In scenarios with limited communication resources, the flexibility of transmission features to adapt according to dynamic SNR and image content is crucial for efficiently conserving communication resources. While most JSCC models have been trained with fixed allocations of communication resources, Kurka et al.28 proposed training a single model with different communication resource allocations. Although this method could adaptively transmit images with dynamic data bandwidth for wireless channels, it struggled to meet the time-varying needs of wireless channels because it relied on a single SNR for training. Therefore, achieving adaptability to dynamic channels and diverse image features has become a crucial challenge in enhancing the performance of learning models and the efficiency of wireless channel utilization.

Drawing inspiration from the aforementioned research, particularly19, we have designed a DDGN that incorporates the generative adversarial concept into its architecture. Concurrently, we employ perceptual loss to assess feature similarity. Together, these strategies contribute to improving the performance of image semantic communication, making it applicable to various scenarios where efficient and high-fidelity image transmission is crucial, such as remote sensing, surveillance, and medical imaging, which require precise and rapid image analysis. Our proposed solution ensures minimal loss of critical information and supports enhanced decision-making and analysis across disciplines.

Deep learning-based JSCC method

System architecture

In this paper, we have meticulously designed a system architecture, illustrated in Fig. 1, which includes a source encoder, a channel encoder, a channel decoder, a source decoder, a discriminator, and a DDGN (P). The source encoder processes the input image \(\:\mathbf{x}\) to extract features \(\:\mathbf{S}\), subsequently encoding these features into \(\:\mathbf{s}\). These image features, \(\:\mathbf{s}\), are then relayed to the channel encoder, which encodes \(\:\mathbf{s}\) and adjusts the view to generate latent features. Subsequently, we introduce the DDGN (P), which generates a decision mask with a probability distribution. This mask is essentially a binary tensor. Next, we preprocess the mask and fill the front of the generated mask with all 1 s. In this way, the complete decision mask contains a part that is always activated and a part that is selectively activated through the decision mask. After channel coding, the mask is multiplied by the latent features to obtain the non-selectively activated feature group \(\:{\mathbf{G}}_{\mathbf{n}}\) and the selectively activated feature group \(\:{\mathbf{G}}_{\mathbf{s}}\). Following selection, all activated feature groups are normalized to produce \(\:{\mathbf{s}}^{{\prime\:}}\), which then traverses a noisy wireless channel, arriving at the decoder end as \(\:\widehat{\varvec{s}}\). The core of our architecture is the deep learning-based joint source-channel decoding process, where the channel decoder and source decoder collaboratively reconstruct the image, denoted as \(\:\widehat{\varvec{x}}\). This process underscores the essence of semantic communication receivers. The discriminator is pivotal in assessing the similarity between the reconstructed image \(\:\widehat{\varvec{x}}\) and the original image \(\:\mathbf{x}\), providing feedback to adjust the model parameters. Furthermore, it calculates a loss function derived from the discrimination results to update the generator. This study highlights the interactive training between the generator and the discriminator, where the adequately trained generator produces images that closely resemble the source images, ensuring \(\:\widehat{\varvec{x}}\) and \(\:\mathbf{x}\) have the same distribution. This approach aims to maximize the discrimination distortion, while the discriminator is continuously fine-tuned to minimize this distortion.

Fig. 1
Fig. 1
Full size image

The architecture of an image semantic communication system based on generative joint source-channel coding.

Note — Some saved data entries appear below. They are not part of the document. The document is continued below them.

/-- The address of a control and status register (10 R44). -/
abbrev CsrAddr := BitVec 12

/-- An instruction's own bits: 16 or 32 of them (30 R121). -/
inductive Code where
  /-- A 16-bit instruction. -/
  | half (h : Half)
  /-- A 32-bit instruction. -/
  | word (w : Word)
  deriving DecidableEq, Repr

/-- The instructions. A comment on a constructor gives its mnemonic and its rule. -/
inductive Instr where
  -- Integer computation, register-register (40)
  /-- `add`: 40 R171. -/
  | add (rd rs1 rs2 : RegIdx)
  /-- `and`: 40 R172. -/
  | and (rd rs1 rs2 : RegIdx)
  /-- `or`: 40 R173. -/
  | or (rd rs1 rs2 : RegIdx)
  /-- `sll`: 40 R174. -/
  | sll (rd rs1 rs2 : RegIdx)
  /-- `slt`: 40 R175. -/
  | slt (rd rs1 rs2 : RegIdx)
  /-- `sltu`: 40 R176. -/
  | sltu (rd rs1 rs2 : RegIdx)
  /-- `sra`: 40 R177. -/
  | sra (rd rs1 rs2 : RegIdx)
  /-- `srl`: 40 R178. -/
  | srl (rd rs1 rs2 : RegIdx)
  /-- `sub`: 40 R179. -/
  | sub (rd rs1 rs2 : RegIdx)
  /-- `xor`: 40 R180. -/
  | xor (rd rs1 rs2 : RegIdx)
  -- Integer computation, register-immediate (40)
  /-- `addi`: 40 R182. -/
  | addi (rd rs1 : RegIdx) (imm : BitVec 12)
  /-- `andi`: 40 R183. -/
  | andi (rd rs1 : RegIdx) (imm : BitVec 12)
  /-- `ori`: 40 R184. -/
  | ori (rd rs1 : RegIdx) (imm : BitVec 12)
  /-- `slli`: 40 R185. -/
  | slli (rd rs1 : RegIdx) (shamt : BitVec 5)
  /-- `slti`: 40 R186. -/
  | slti (rd rs1 : RegIdx) (imm : BitVec 12)
  /-- `sltiu`: 40 R187. -/
  | sltiu (rd rs1 : RegIdx) (imm : BitVec 12)
  /-- `srai`: 40 R188. -/
  | srai (rd rs1 : RegIdx) (shamt : BitVec 5)
  /-- `srli`: 40 R189. -/
  | srli (rd rs1 : RegIdx) (shamt : BitVec 5)
  /-- `xori`: 40 R190. -/
  | xori (rd rs1 : RegIdx) (imm : BitVec 12)
  -- Upper immediates (40)
  /-- `auipc`: 40 R192. -/
  | auipc (rd : RegIdx) (imm : BitVec 20)
  /-- `lui`: 40 R193. -/
  | lui (rd : RegIdx) (imm : BitVec 20)
  -- Branches (41)
  /-- `beq`: 41 R201. -/
  | beq (rs1 rs2 : RegIdx) (offset : BitVec 13)
  /-- `bge`: 41 R202. -/
  | bge (rs1 rs2 : RegIdx) (offset : BitVec 13)
  /-- `bgeu`: 41 R203. -/
  | bgeu (rs1 rs2 : RegIdx) (offset : BitVec 13)
  /-- `blt`: 41 R204. -/
  | blt (rs1 rs2 : RegIdx) (offset : BitVec 13)
  /-- `bltu`: 41 R205. -/
  | bltu (rs1 rs2 : RegIdx) (offset : BitVec 13)
  /-- `bne`: 41 R206. -/
  | bne (rs1 rs2 : RegIdx) (offset : BitVec 13)
  -- Jumps (41)
  /-- `jal`: 41 R207. -/
  | jal (rd : RegIdx) (offset : BitVec 21)
  /-- `jalr`: 41 R208. -/
  | jalr (rd rs1 : RegIdx) (imm : BitVec 12)
  -- Loads (42)
  /-- `lb`: 42 R222. -/
  | lb (rd rs1 : RegIdx) (imm : BitVec 12)
  /-- `lbu`: 42 R223. -/
  | lbu (rd rs1 : RegIdx) (imm : BitVec 12)
  /-- `lh`: 42 R224. -/
  | lh (rd rs1 : RegIdx) (imm : BitVec 12)
  /-- `lhu`: 42 R225. -/
  | lhu (rd rs1 : RegIdx) (imm : BitVec 12)
  /-- `lw`: 42 R226. -/
  | lw (rd rs1 : RegIdx) (imm : BitVec 12)
  -- Stores (42)
  /-- `sb`: 42 R227. -/
  | sb (rs1 rs2 : RegIdx) (imm : BitVec 12)
  /-- `sh`: 42 R228. -/
  | sh (rs1 rs2 : RegIdx) (imm : BitVec 12)
  /-- `sw`: 42 R229. -/
  | sw (rs1 rs2 : RegIdx) (imm : BitVec 12)
  -- Multiply and divide (43)
  /-- `div`: 43 R241. -/
  | div (rd rs1 rs2 : RegIdx)
  /-- `divu`: 43 R242. -/
  | divu (rd rs1 rs2 : RegIdx)
  /-- `mul`: 43 R243. -/
  | mul (rd rs1 rs2 : RegIdx)
  /-- `mulh`: 43 R244. -/
  | mulh (rd rs1 rs2 : RegIdx)
  /-- `mulhsu`: 43 R245. -/
  | mulhsu (rd rs1 rs2 : RegIdx)
  /-- `mulhu`: 43 R246. -/
  | mulhu (rd rs1 rs2 : RegIdx)
  /-- `rem`: 43 R247. -/
  | rem (rd rs1 rs2 : RegIdx)
  /-- `remu`: 43 R248. -/
  | remu (rd rs1 rs2 : RegIdx)
  -- Atomic memory operations (44)
  /-- `amoadd.w`: 44 R262. -/
  | amoaddW (rd rs1 rs2 : RegIdx) (aq rl : Bool)
  /-- `amoand.w`: 44 R263. -/
  | amoandW (rd rs1 rs2 : RegIdx) (aq rl : Bool)
  /-- `amomax.w`: 44 R264. -/
  | amomaxW (rd rs1 rs2 : RegIdx) (aq rl : Bool)
  /-- `amomaxu.w`: 44 R265. -/
  | amomaxuW (rd rs1 rs2 : RegIdx) (aq rl : Bool)
  /-- `amomin.w`: 44 R266. -/
  | amominW (rd rs1 rs2 : RegIdx) (aq rl : Bool)
  /-- `amominu.w`: 44 R267. -/
  | amominuW (rd rs1 rs2 : RegIdx) (aq rl : Bool)
  /-- `amoor.w`: 44 R268. -/
  | amoorW (rd rs1 rs2 : RegIdx) (aq rl : Bool)
  /-- `amoswap.w`: 44 R269. -/
  | amoswapW (rd rs1 rs2 : RegIdx) (aq rl : Bool)
  /-- `amoxor.w`: 44 R270. -/
  | amoxorW (rd rs1 rs2 : RegIdx) (aq rl : Bool)
  -- Load-reserved and store-conditional (44)
  /-- `lr.w`: 44 R271. -/
  | lrW (rd rs1 : RegIdx) (aq rl : Bool)
  /-- `sc.w`: 44 R272. -/
  | scW (rd rs1 rs2 : RegIdx) (aq rl : Bool)
  -- Zba (46)
  /-- `sh1add`: 46 R321. -/
  | sh1add (rd rs1 rs2 : RegIdx)
  /-- `sh2add`: 46 R322. -/
  | sh2add (rd rs1 rs2 : RegIdx)
  /-- `sh3add`: 46 R323. -/
  | sh3add (rd rs1 rs2 : RegIdx)
  -- Zbb (46)
  /-- `andn`: 46 R325. -/
  | andn (rd rs1 rs2 : RegIdx)
  /-- `clz`: 46 R326. -/
  | clz (rd rs1 : RegIdx)
  /-- `cpop`: 46 R327. -/
  | cpop (rd rs1 : RegIdx)
  /-- `ctz`: 46 R328. -/
  | ctz (rd rs1 : RegIdx)
  /-- `max`: 46 R329. -/
  | max (rd rs1 rs2 : RegIdx)
  /-- `maxu`: 46 R330. -/
  | maxu (rd rs1 rs2 : RegIdx)
  /-- `min`: 46 R331. -/
  | min (rd rs1 rs2 : RegIdx)
  /-- `minu`: 46 R332. -/
  | minu (rd rs1 rs2 : RegIdx)
  /-- `orc.b`: 46 R333. -/
  | orcB (rd rs1 : RegIdx)
  /-- `orn`: 46 R334. -/
  | orn (rd rs1 rs2 : RegIdx)
  /-- `rev8`: 46 R335. -/
  | rev8 (rd rs1 : RegIdx)
  /-- `rol`: 46 R336. -/
  | rol (rd rs1 rs2 : RegIdx)
  /-- `ror`: 46 R337. -/
  | ror (rd rs1 rs2 : RegIdx)
  /-- `rori`: 46 R338. -/
  | rori (rd rs1 : RegIdx) (shamt : BitVec 5)
  /-- `sext.b`: 46 R339. -/
  | sextB (rd rs1 : RegIdx)
  /-- `sext.h`: 46 R340. -/
  | sextH (rd rs1 : RegIdx)
  /-- `xnor`: 46 R341. -/
  | xnor (rd rs1 rs2 : RegIdx)
  /-- `zext.h`: 46 R342. -/
  | zextH (rd rs1 : RegIdx)
  -- Zbs (47)
  /-- `bclr`: 47 R351. -/
  | bclr (rd rs1 rs2 : RegIdx)
  /-- `bclri`: 47 R352. -/
  | bclri (rd rs1 : RegIdx) (shamt : BitVec 5)
  /-- `bext`: 47 R353. -/
  | bext (rd rs1 rs2 : RegIdx)
  /-- `bexti`: 47 R354. -/
  | bexti (rd rs1 : RegIdx) (shamt : BitVec 5)
  /-- `binv`: 47 R355. -/
  | binv (rd rs1 rs2 : RegIdx)
  /-- `binvi`: 47 R356. -/
  | binvi (rd rs1 : RegIdx) (shamt : BitVec 5)
  /-- `bset`: 47 R357. -/
  | bset (rd rs1 rs2 : RegIdx)
  /-- `bseti`: 47 R358. -/
  | bseti (rd rs1 : RegIdx) (shamt : BitVec 5)
  -- Zbkb (47)
  /-- `brev8`: 47 R360. -/
  | brev8 (rd rs1 : RegIdx)
  /-- `pack`: 47 R361. -/
  | pack (rd rs1 rs2 : RegIdx)
  /-- `packh`: 47 R362. -/
  | packh (rd rs1 rs2 : RegIdx)
  /-- `unzip`: 47 R363. -/
  | unzip (rd rs1 : RegIdx)
  /-- `zip`: 47 R364. -/
  | zip (rd rs1 : RegIdx)
  -- Ordering (49)
  /-- `fence`: 49 R401. -/
  | fence (fm pred succ : BitVec 4) (rs1 rd : RegIdx)
  /-- `fence.tso`: 49 R402. -/
  | fenceTso
  /-- `fence.i`: 49 R403. -/
  | fenceI (imm : BitVec 12) (rs1 rd : RegIdx)
  -- Zicsr (49)
  /-- `csrrc`: 49 R406. -/
  | csrrc (rd : RegIdx) (csr : CsrAddr) (rs1 : RegIdx)
  /-- `csrrci`: 49 R407. -/
  | csrrci (rd : RegIdx) (csr : CsrAddr) (uimm : BitVec 5)
  /-- `csrrs`: 49 R408. -/
  | csrrs (rd : RegIdx) (csr : CsrAddr) (rs1 : RegIdx)
  /-- `csrrsi`: 49 R409. -/
  | csrrsi (rd : RegIdx) (csr : CsrAddr) (uimm : BitVec 5)
  /-- `csrrw`: 49 R410. -/
  | csrrw (rd : RegIdx) (csr : CsrAddr) (rs1 : RegIdx)
  /-- `csrrwi`: 49 R411. -/
  | csrrwi (rd : RegIdx) (csr : CsrAddr) (uimm : BitVec 5)
  -- System (49)
  /-- `ebreak`: 49 R413. -/
  | ebreak
  /-- `ecall`: 49 R414. -/
  | ecall
  /-- `mret`: 49 R415. -/
  | mret
  /-- `wfi`: 49 R416. -/
  | wfi
  -- C, quadrant 0 (45)
  /-- `c.addi4spn`: 45 R283. -/
  | cAddi4spn (rd : CReg) (uimm : BitVec 10)
  /-- `c.lw`: 45 R284. -/
  | cLw (rd rs1 : CReg) (uimm : BitVec 7)
  /-- `c.sw`: 45 R285. -/
  | cSw (rs1 rs2 : CReg) (uimm : BitVec 7)
  -- C, quadrant 1 (45)
  /-- `c.nop`: 45 R286. -/
  | cNop (imm : BitVec 6)
  /-- `c.addi`: 45 R287. -/
  | cAddi (rd : RegIdx) (imm : BitVec 6)
  /-- `c.jal`: 45 R288. -/
  | cJal (offset : BitVec 12)
  /-- `c.li`: 45 R289. -/
  | cLi (rd : RegIdx) (imm : BitVec 6)
  /-- `c.addi16sp`: 45 R290. -/
  | cAddi16sp (imm : BitVec 10)
  /-- `c.lui`: 45 R291. -/
  | cLui (rd : RegIdx) (imm : BitVec 6)
  /-- `c.srli`: 45 R292. -/
  | cSrli (rd : CReg) (shamt : BitVec 5)
  /-- `c.srai`: 45 R293. -/
  | cSrai (rd : CReg) (shamt : BitVec 5)
  /-- `c.andi`: 45 R294. -/
  | cAndi (rd : CReg) (imm : BitVec 6)
  /-- `c.sub`: 45 R295. -/
  | cSub (rd rs2 : CReg)
  /-- `c.xor`: 45 R296. -/
  | cXor (rd rs2 : CReg)
  /-- `c.or`: 45 R297. -/
  | cOr (rd rs2 : CReg)
  /-- `c.and`: 45 R298. -/
  | cAnd (rd rs2 : CReg)
  /-- `c.j`: 45 R299. -/
  | cJ (offset : BitVec 12)
  /-- `c.beqz`: 45 R300. -/
  | cBeqz (rs1 : CReg) (offset : BitVec 9)
  /-- `c.bnez`: 45 R301. -/
  | cBnez (rs1 : CReg) (offset : BitVec 9)
  -- C, quadrant 2 (45)
  /-- `c.slli`: 45 R302. -/
  | cSlli (rd : RegIdx) (shamt : BitVec 5)
  /-- `c.lwsp`: 45 R303. -/
  | cLwsp (rd : RegIdx) (uimm : BitVec 8)
  /-- `c.jr`: 45 R304. -/
  | cJr (rs1 : RegIdx)
  /-- `c.mv`: 45 R305. -/
  | cMv (rd rs2 : RegIdx)
  /-- `c.ebreak`: 45 R306. -/
  | cEbreak
  /-- `c.jalr`: 45 R307. -/
  | cJalr (rs1 : RegIdx)
  /-- `c.add`: 45 R308. -/
  | cAdd (rd rs2 : RegIdx)
  /-- `c.swsp`: 45 R309. -/
  | cSwsp (rs2 : RegIdx) (uimm : BitVec 8)
  -- Zcb (48)
  /-- `c.lbu`: 48 R371. -/
  | cLbu (rd rs1 : CReg) (uimm : BitVec 2)
  /-- `c.lhu`: 48 R372. -/
  | cLhu (rd rs1 : CReg) (uimm : BitVec 2)
  /-- `c.lh`: 48 R373. -/
  | cLh (rd rs1 : CReg) (uimm : BitVec 2)
  /-- `c.sb`: 48 R374. -/
  | cSb (rs1 rs2 : CReg) (uimm : BitVec 2)
  /-- `c.sh`: 48 R375. -/
  | cSh (rs1 rs2 : CReg) (uimm : BitVec 2)
  /-- `c.zext.b`: 48 R376. -/
  | cZextB (rd : CReg)
  /-- `c.sext.b`: 48 R377. -/
  | cSextB (rd : CReg)
  /-- `c.zext.h`: 48 R378. -/
  | cZextH (rd : CReg)
  /-- `c.sext.h`: 48 R379. -/
  | cSextH (rd : CReg)
  /-- `c.not`: 48 R380. -/
  | cNot (rd : CReg)
  /-- `c.mul`: 48 R381. -/
  | cMul (rd rs2 : CReg)
  -- Zcmp (48)
  /-- `cm.push`: 48 R385. -/
  | cmPush (rlist : BitVec 4) (spimm : BitVec 2)
  /-- `cm.pop`: 48 R386. -/
  | cmPop (rlist : BitVec 4) (spimm : BitVec 2)
  /-- `cm.popretz`: 48 R387. -/
  | cmPopretz (rlist : BitVec 4) (spimm : BitVec 2)
  /-- `cm.popret`: 48 R388. -/
  | cmPopret (rlist : BitVec 4) (spimm : BitVec 2)
  /-- `cm.mvsa01`: 48 R389. -/
  | cmMvsa01 (r1s r2s : SReg)
  /-- `cm.mva01s`: 48 R390. -/
  | cmMva01s (r1s r2s : SReg)
  deriving DecidableEq, Repr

To reduce the scale and computation of the model, our approach designs a strategy of selecting a few key channels within high SNR communication channels for effective feature extraction. In this research, the convolutional layer is configured with 16 output channels. The DDGN produces a binary tensor, P, where “1” indicates an activated channel, and “0” indicates a deactivated channel. By counting the “1” within P, we ascertain the count of activated channels present within the generated features for each sample.

In Fig. 2, at the encoder, the input image is normalized, then processed by three linked consecutive layers with BatchNorm and ReLU activation functions. Subsequently, two residual blocks and the modulation layer are added to reconstruct the output. To ensure that the output of the transmitter meets the average transmission power constraint, a power normalization layer is used before the input channel. The decoder reverses the operations performed by the encoder, and applying the Tanh activation function to the output of the transposed convolutional layer in the final layer can achieve a faster convergence speed than the sigmoid activation function.

Fig. 2
Fig. 2
Full size image

The structure diagram of the encoder and decoder, where the parentheses in the convolutional layers indicate the size and number of convolution kernels.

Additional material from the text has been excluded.